Overall I really like the game, and I especially like the Onyx Path seems to legitimately recognize the flaws present in World of Darkness and attempted to fix them with varying degrees of success. They’ve reworked the merits, especially the fighting styles, so that they’re no longer game breaking. The addition of the material from Hunter, the professional training merit and the monster toolkit, add a lot to the game that was missing before. They also made the combat option present in Hunter the new standard which makes guns significantly more dangerous but in a fairly reasonable and evenly handled way. In World of Darkness guns were just vaguely frightening, in that two people could shoot a lot of bullets at each other and only result in a lot of grazes, near misses, and awkward moments spent reloading.
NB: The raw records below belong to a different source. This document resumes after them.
theorem setL2 (x : Die) (t : L2) : x.KeepsWork (x.setL2 t) := ⟨rfl, rfl, rfl, rfl⟩

theorem note (x : Die) (cls : Byte) (m : Master) (i : FaultInfo) : x.KeepsWork (x.note cls m i) := ⟨rfl, rfl, rfl, rfl⟩

theorem forget (x : Die) (gone : Master → Bool) : x.KeepsWork (x.forget gone) := ⟨rfl, rfl, rfl, rfl⟩

end Die.KeepsWork

/-! ### Words of DRAM (R477, R479, R529) -/

theorem Die.keepsWork_poison (x : Die) (g : Nat) : x.KeepsWork (x.poison g) := by
  unfold Die.poison Die.enterSafe
  dsimp only
  split
  · split <;> exact ⟨rfl, rfl, rfl, rfl⟩
  · exact ⟨rfl, rfl, rfl, rfl⟩

theorem keepsWork_persistentError (p x : Die) (w : Nat) (stuck : Bool) : x.KeepsWork (persistentError p x w stuck).1 := by
  have hcount := Die.KeepsWork.count x .fltDramParityCnt
  unfold persistentError
  dsimp only
  split
  · have hread := hcount.trans (.count _ .fltSiblingReadCnt)
    split
    · exact hread.trans (Die.keepsWork_poison _ _)
    · have hrepair (m : Mem) : x.KeepsWork
          (({ (x.count .fltDramParityCnt).count .fltSiblingReadCnt with dram.cells := m } : Die).unspoil w) :=
        ⟨rfl, rfl, rfl, rfl⟩
      split
      · exact (hrepair _).trans (Die.keepsWork_poison _ _)
      · exact hrepair _
  · exact hcount.trans (Die.keepsWork_poison _ _)

theorem keepsWork_readWord (p x : Die) (w fails : Nat) : x.KeepsWork (readWord p x w fails).1 := by
  unfold readWord
  dsimp only
  split
  · exact .refl x
  · split
    · exact .countN x .fltDramRereadCnt fails
    · exact (Die.KeepsWork.countN x .fltDramRereadCnt 2).trans (keepsWork_persistentError p _ w _)

theorem keepsWork_readLine (p x : Die) (line : Nat) (fails : List (Nat × Nat)) : x.KeepsWork (readLine p x line fails).1 := by
  unfold readLine
  refine .foldlFst (fun r i => ?_) _ (x, true)
  dsimp only
  exact keepsWork_readWord p r.1 _ _

theorem Die.keepsWork_parityLine (x : Die) (pa : Nat) : x.KeepsWork (x.parityLine pa) := by
  obtain h | ⟨l, h⟩ := x.parityLine_cases pa <;> rw [h] <;> exact ⟨rfl, rfl, rfl, rfl⟩

theorem Die.keepsWork_spoilWord (x : Die) (w : Nat) : x.KeepsWork (x.spoilWord w) := by
  unfold Die.spoilWord
  split <;> exact ⟨rfl, rfl, rfl, rfl⟩

/-! ### Entries of a slice's merging buffer (R229) -/

theorem Die.keepsWork_markWord (x : Die) (e : MergeEnt) (w : Nat) (good : Bool) : x.KeepsWork (x.markWord e w good) := by
  have hmark (c : Bool) (v : Nat) : x.KeepsWork (if c then x.spoilWord v else x.unspoil v) := by
    split
    · exact x.keepsWork_spoilWord v
    · exact ⟨rfl, rfl, rfl, rfl⟩
  unfold Die.markWord
  dsimp only
  split
  · exact hmark _ _
  · exact (hmark _ _).trans (.note _ _ _ _)

theorem keepsWork_commitWord (p x : Die) (e : MergeEnt) (w : Nat) (whole : Bool) (fails : List (Nat × Nat)) :
    x.KeepsWork (commitWord p x e w whole fails) := by
  have hread : x.KeepsWork (readForCommit p x e w whole fails).1 := by
    unfold readForCommit
    split
    · exact .refl x
    · exact (Die.KeepsWork.count x .drcRmwCnt).trans (keepsWork_readWord p _ _ _)
  rw [commitWord_eq]
  generalize readForCommit p x e w whole fails = r at hread
  obtain ⟨l, hl⟩ := Die.mirrorWord_cases ((r.1.storeWord e w).markWord e w r.2) p e w r.2
  have hstore : r.1.KeepsWork (r.1.storeWord e w) := ⟨rfl, rfl, rfl, rfl⟩
  refine ((hread.trans hstore).trans (Die.keepsWork_markWord _ e w r.2)).trans ?_
  rw [hl]
  exact ⟨rfl, rfl, rfl, rfl⟩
Now when guns come out things have gotten very serious, as a few shots are all it takes to put someone in the ground, and that’s assuming they aren’t some sort of minmaxed John Woo pastiche. The flat xp costs make obtaining the higher end abilities possible, compared to the prior edition where getting that 5th dot in an attribute would cost several months of regular sessions. And that’s assuming you weren’t spending the xp on anything else.
It’s not a perfect system but it is simple. You could get someone new into it fairly quickly as almost every roll is going to be “Add these two numbers and look for 8’s or above.” Ironically enough though, those people probably won’t have the same issues I’ve found with players who have extensive experience in fantasy role playing. Which is ultimately forgetting that many modern conveniences exist. They’ll come up with complex plans that involve sending smoke signals to their man across town and you’ll have to remind them that phones exist and everyone has one. They’ll desperately try to think of a way to get across town without remembering that cabs or uber exists, or that they likely own a vehicle themselves. Similarly, based on the type of game and how deep these conspiracies go, law enforcement might get involved and could even be willing to help the players out, especially in a more rural setting where the sheriff is someone everyone knows personally. It can be hard, after years of charging into dungeons and pretty much murdering and stealing with reckless abandon, to go back into a game where you're suddenly a member of society and all those social contracts come back into play.
So that pretty much wraps up Chronicles of Darkness. If you ever want to run a grim and gritty game of people and/or the supernatural I'd give it a shot.